§ Try it: Go to the line in the entries below that holds "D8, D16): the" and repeat exactly from there through the line that holds "(∀ c, dynAt t", inclusive.

§ Available data:
-- ==== Sys2Proof/Certificates/Slice0/Obligations.lean ====
section
/-! DEFINITION. The statements for the provers. Each says which rules of spec/ it rests on, and where a clause is the
spec's own decision (92_eei_decisions) or this model's choice (notes/assumptions), it says so. -/

open Sys2Proof Sys2Proof.Machine

/-! ### Encodings -/

/-- 30_encoding R70 to R84 with decisions D2, D4, D16: every operation in the decoder's spelling is read back from
the unit that carries it, for every value of every operand. -/
def Obligations.DecodeEncodeAgree : Prop := ∀ i : Instr, WellFormed i → decode (encode i) = .ok i

/-- What the decoder answers is in its own canonical spelling (log 11). -/
def Obligations.DecodedOperationIsWellFormed : Prop :=
  ∀ (e : Event) (i : Instr), decode e = .ok i → WellFormed i

/-- R75 to R81, R92 (decision D2): the opcode is `w[31:24]`, and each operand is the field its rule names, said here by
division and remainder on the word's number. -/
def Obligations.CommandFieldsAreThoseOfTheTable : Prop :=
  ∀ w : Command,
    let n := w.toNat
    let op := n / 2 ^ 24
    let byte (k : Nat) : Byte := BitVec.ofNat 8 (n / 2 ^ k)
    (op = 0x00 → decode (.cmd w) = .ok .nop) ∧
    (op = 0x01 → decode (.cmd w) = .ok .begin) ∧
    (op = 0x10 → decode (.cmd w) = .ok (.setdmx (n / 2 ^ 16 % 2 == 1) (byte 8) (byte 0))) ∧
    (op = 0x11 → decode (.cmd w) = .ok (.setcc (byte 8) (byte 0))) ∧
    (op = 0x20 → decode (.cmd w) = .ok (.setgain (BitVec.ofNat 16 n))) ∧
    (op = 0x21 → decode (.cmd w) = .ok (.setatt (BitVec.ofNat 16 n))) ∧
    (op = 0x30 → decode (.cmd w) = .ok .sclr) ∧
    (op = 0x31 → decode (.cmd w) = .ok (.spush (BitVec.ofNat 2 (n / 2 ^ 8)) (byte 0))) ∧
    (op = 0x32 → decode (.cmd w) = .ok (.srgb (byte 16) (byte 8) (byte 0))) ∧
    (op = 0x40 → decode (.cmd w) = .ok .acts) ∧
    (op = 0x41 → decode (.cmd w) = .ok .actd) ∧
    (op = 0x50 → decode (.cmd w) = .ok .poll)

/-- R86 (decision D3): a word with a reserved opcode decodes as `NOP`, and performing it changes nothing. -/
def Obligations.ReservedOpcodeIsPerformedAsNop : Prop :=
  ∀ (w : Command) (s : State) (rest : List Event), w.toNat / 2 ^ 24 ∉ assignedOpcodes →
    decode (.cmd w) = .ok .nop ∧
    (s.live = true → s.input = .cmd w :: rest → step s = .next { s with input := rest })

/-- R87 (decision D3): two words with one opcode that agree on the payload bits its rule names decode alike. -/
def Obligations.ReservedPayloadBitsAreIgnored : Prop :=
  ∀ w u : Command, w.toNat / 2 ^ 24 = u.toNat / 2 ^ 24 →
    w &&& namedPayload (w.toNat / 2 ^ 24) = u &&& namedPayload (w.toNat / 2 ^ 24) →
    decode (.cmd w) = decode (.cmd u)

/-- Command words of 95_test_vectors V9 and of its programs decode to what those tables say; a byte, a frame, an output
event and a reset laid out from R70, R72, R83, R84, and words of the opcodes of R76 the tables do not use, decode to what
their rules give. That the byte `0xB3` is spelled `RXBYTE.STATUS 3`, and not `RXBYTE`, is the model's choice (log 11). -/
def Obligations.SpecWordsDecode : Prop :=
  decode (.cmd 0x00FFFFFF#32) = .ok .nop ∧
  decode (.cmd 0xFF123456#32) = .ok .nop ∧
  decode (.cmd 0x01000000#32) = .ok .begin ∧
  decode (.cmd 0x10FE05C8#32) = .ok (.setdmx false 5#8 200#8) ∧
  decode (.cmd 0x100105C8#32) = .ok (.setdmx true 5#8 200#8) ∧
  decode (.cmd 0x11000A64#32) = .ok (.setcc 10#8 100#8) ∧
  decode (.cmd 0x20FF0200#32) = .ok (.setgain 512#16) ∧
  decode (.cmd 0x210003FF#32) = .ok (.setatt 1023#16) ∧
  decode (.cmd 0x30000000#32) = .ok .sclr ∧
  decode (.cmd 0x3100FD03#32) = .ok (.spush 1#2 3#8) ∧
  decode (.cmd 0x32FF8007#32) = .ok (.srgb 255#8 128#8 7#8) ∧
  decode (.cmd 0x4000BEEF#32) = .ok .acts ∧
  decode (.cmd 0x41000000#32) = .ok .actd ∧
  decode (.cmd 0x50000000#32) = .ok .poll ∧
  decode (.rx 0x42#8) = .ok (.rxbyte 0x42#8) ∧
  decode (.rx 0xB3#8) = .ok (.rxbyteStatus 3#4) ∧
  decode (.frame 0xB00102#24) = .ok (.ccframe 0#4 1#8 2#8) ∧
  decode (.outp 0x0104#16) = .ok (.outevent 1#7 4#8) ∧
  decode (.rst 2#4) = .ok (.reset 2#4)

/-- R70 to R72, R83, R84 (decisions D4, D16; the spelling of a marked byte is log 11, the refusals are log 18): bytes,
frames, output events and resets, said by division and remainder. -/
def Obligations.OtherUnitsDecode : Prop :=
  (∀ b : Byte,
    (b.toNat / 16 = 0xB → decode (.rx b) = .ok (.rxbyteStatus (BitVec.ofNat 4 b.toNat))) ∧
    (b.toNat / 16 ≠ 0xB → decode (.rx b) = .ok (.rxbyte b))) ∧
  (∀ f : BitVec 24,
    (f.toNat / 2 ^ 20 = 0xB → decode (.frame f) =
      .ok (.ccframe (BitVec.ofNat 4 (f.toNat / 2 ^ 16)) (BitVec.ofNat 8 (f.toNat / 2 ^ 8)) (BitVec.ofNat 8 f.toNat))) ∧
    (f.toNat / 2 ^ 20 ≠ 0xB → decode (.frame f) = .error .noFrameMarker)) ∧
  (∀ e : Half,
    (e.toNat < 2 ^ 15 → decode (.outp e) = .ok (.outevent (BitVec.ofNat 7 (e.toNat / 2 ^ 8)) (BitVec.ofNat 8 e.toNat))) ∧
    (2 ^ 15 ≤ e.toNat → decode (.outp e) = .error .noOutputChannel)) ∧
  (∀ ch : MidiChan, decode (.rst ch) = .ok (.reset ch))

/-! ### Steps -/

/-- R3, R14 (the model's event list is log 1): the next unit issued is removed and the operation it decodes to is
performed; a unit of the output format is refused (log 9); and a step that answers a next state has waited (log 1), or
extended the byte source (R52), or performed an operation other than `OUTEVENT`: no other operation exists. -/
def Obligations.StepRunsTheDecodedOperation : Prop :=
  (∀ (s : State) (e : Event) (rest : List Event) (i : Instr), s.input = e :: rest → decode e = .ok i →
    (∀ c v, i ≠ .outevent c v) → step s = exec i { s with input := rest }) ∧
  (∀ (s : State) (e : Event) (rest : List Event) (c : Chan) (v : Byte), s.input = e :: rest →
    decode e = .ok (.outevent c v) → step s = .refused .outputOnly) ∧
  (∀ s t : State, step s = .next t →
    (s.input = [] ∧ t = s) ∨
    ∃ e rest, s.input = e :: rest ∧
      ((∃ bytes, e = .src bytes ∧ t = { s with input := rest, rxq := s.rxq ++ bytes }) ∨
        ∃ i, decode e = .ok i ∧ (∀ c v, i ≠ .outevent c v) ∧ exec i { s with input := rest } = .next t))

/-- R52 and log 1, the model's choice: bytes issued for the byte source are appended to `RXQ` and nothing else
happens; with nothing issued the core waits. -/
def Obligations.StepFeedsTheByteSourceOrWaits : Prop :=
  (∀ (s : State) (bytes : List Byte) (rest : List Event), s.input = .src bytes :: rest →
    step s = .next { s with input := rest, rxq := s.rxq ++ bytes }) ∧
  (∀ s : State, s.input = [] → step s = .next s)

/-- R180, for every row of the table: performed after a `RESET` (log 8) it gives a next state, `OUTEVENT` (log 9), the
frame in one step (log 10) and the marked byte (log 11) among them; no step faults; and a command word, a received byte
and a reset, whatever their bits, are performed by the step that takes them (a 24-bit or 16-bit unit can be refused,
logs 9 and 18). -/
def Obligations.EveryOperationCompletes : Prop :=
  (∀ (i : Instr) (s : State), s.live = true → ∃ t, exec i s = .next t) ∧
  (∀ (s : State) (f : Fault), step s ≠ .fault f) ∧
  (∀ (s : State) (e : Event) (rest : List Event), s.live = true → s.input = e :: rest →
    ((∃ w, e = .cmd w) ∨ (∃ b, e = .rx b) ∨ (∃ ch, e = .rst ch)) → ∃ t, step s = .next t)

/-! ### Reset -/

/-- R40: the state after reset. The zeroes are the spec's decision D8; `CFG_CH` 0 (log 5), the default parameters
(log 4) and the empty boundary (logs 1, 3, 15) are the model's choices. -/
def Obligations.ResetStateHasTheTableValues : Prop :=
  let s := State.reset
  (∀ c, dynAt s c = 0#8 ∧ outAt s c = 0#8) ∧ s.pst = .waitStatus ∧ s.ctl = 0#8 ∧ s.cfgCh = 0#4 ∧
  s.gainRef.toNat = 1024 ∧ s.gainTrk.toNat = 1024 ∧ s.scene = .dynamic ∧
  (∀ k, colorAt s k = 0#8 ∧ lenAt s k = 0) ∧
  s.rxq = [] ∧ s.trace = [] ∧ s.input = [] ∧ s.params.lcap = 16 ∧ s.params.rawMax = 1023 ∧ s.live = true

/-- R200 (decisions D8, D16): the reset event, from any state, live or not: every register at R40's value, `CFG_CH`
the operand, no event, and the byte source, the parameters and the events to come untouched. -/
def Obligations.ResetSetsEveryRegister : Prop :=
  ∀ (ch : MidiChan) (s : State), ∃ t, exec (.reset ch) s = .next t ∧
    (∀ c, dynAt t c = 0#8 ∧ outAt t c = 0#8) ∧ t.pst = .waitStatus ∧ t.ctl = 0#8 ∧ t.cfgCh = ch ∧
    t.gainRef.toNat = 1024 ∧ t.gainTrk.toNat = 1024 ∧ t.scene = .dynamic ∧
    (∀ k, colorAt t k = 0#8 ∧ lenAt t k = 0) ∧ t.live = true ∧
    t.rxq = s.rxq ∧ t.trace = s.trace ∧ t.input = s.input ∧ t.params = s.params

§ Response for this exercise:
/-- R200 (decisions D8, D16): the reset event, from any state, live or not: every register at R40's value, `CFG_CH`
the operand, no event, and the byte source, the parameters and the events to come untouched. -/
def Obligations.ResetSetsEveryRegister : Prop :=
  ∀ (ch : MidiChan) (s : State), ∃ t, exec (.reset ch) s = .next t ∧
    (∀ c, dynAt t c = 0#8 ∧ outAt t c = 0#8) ∧ t.pst = .waitStatus ∧ t.ctl = 0#8 ∧ t.cfgCh = ch ∧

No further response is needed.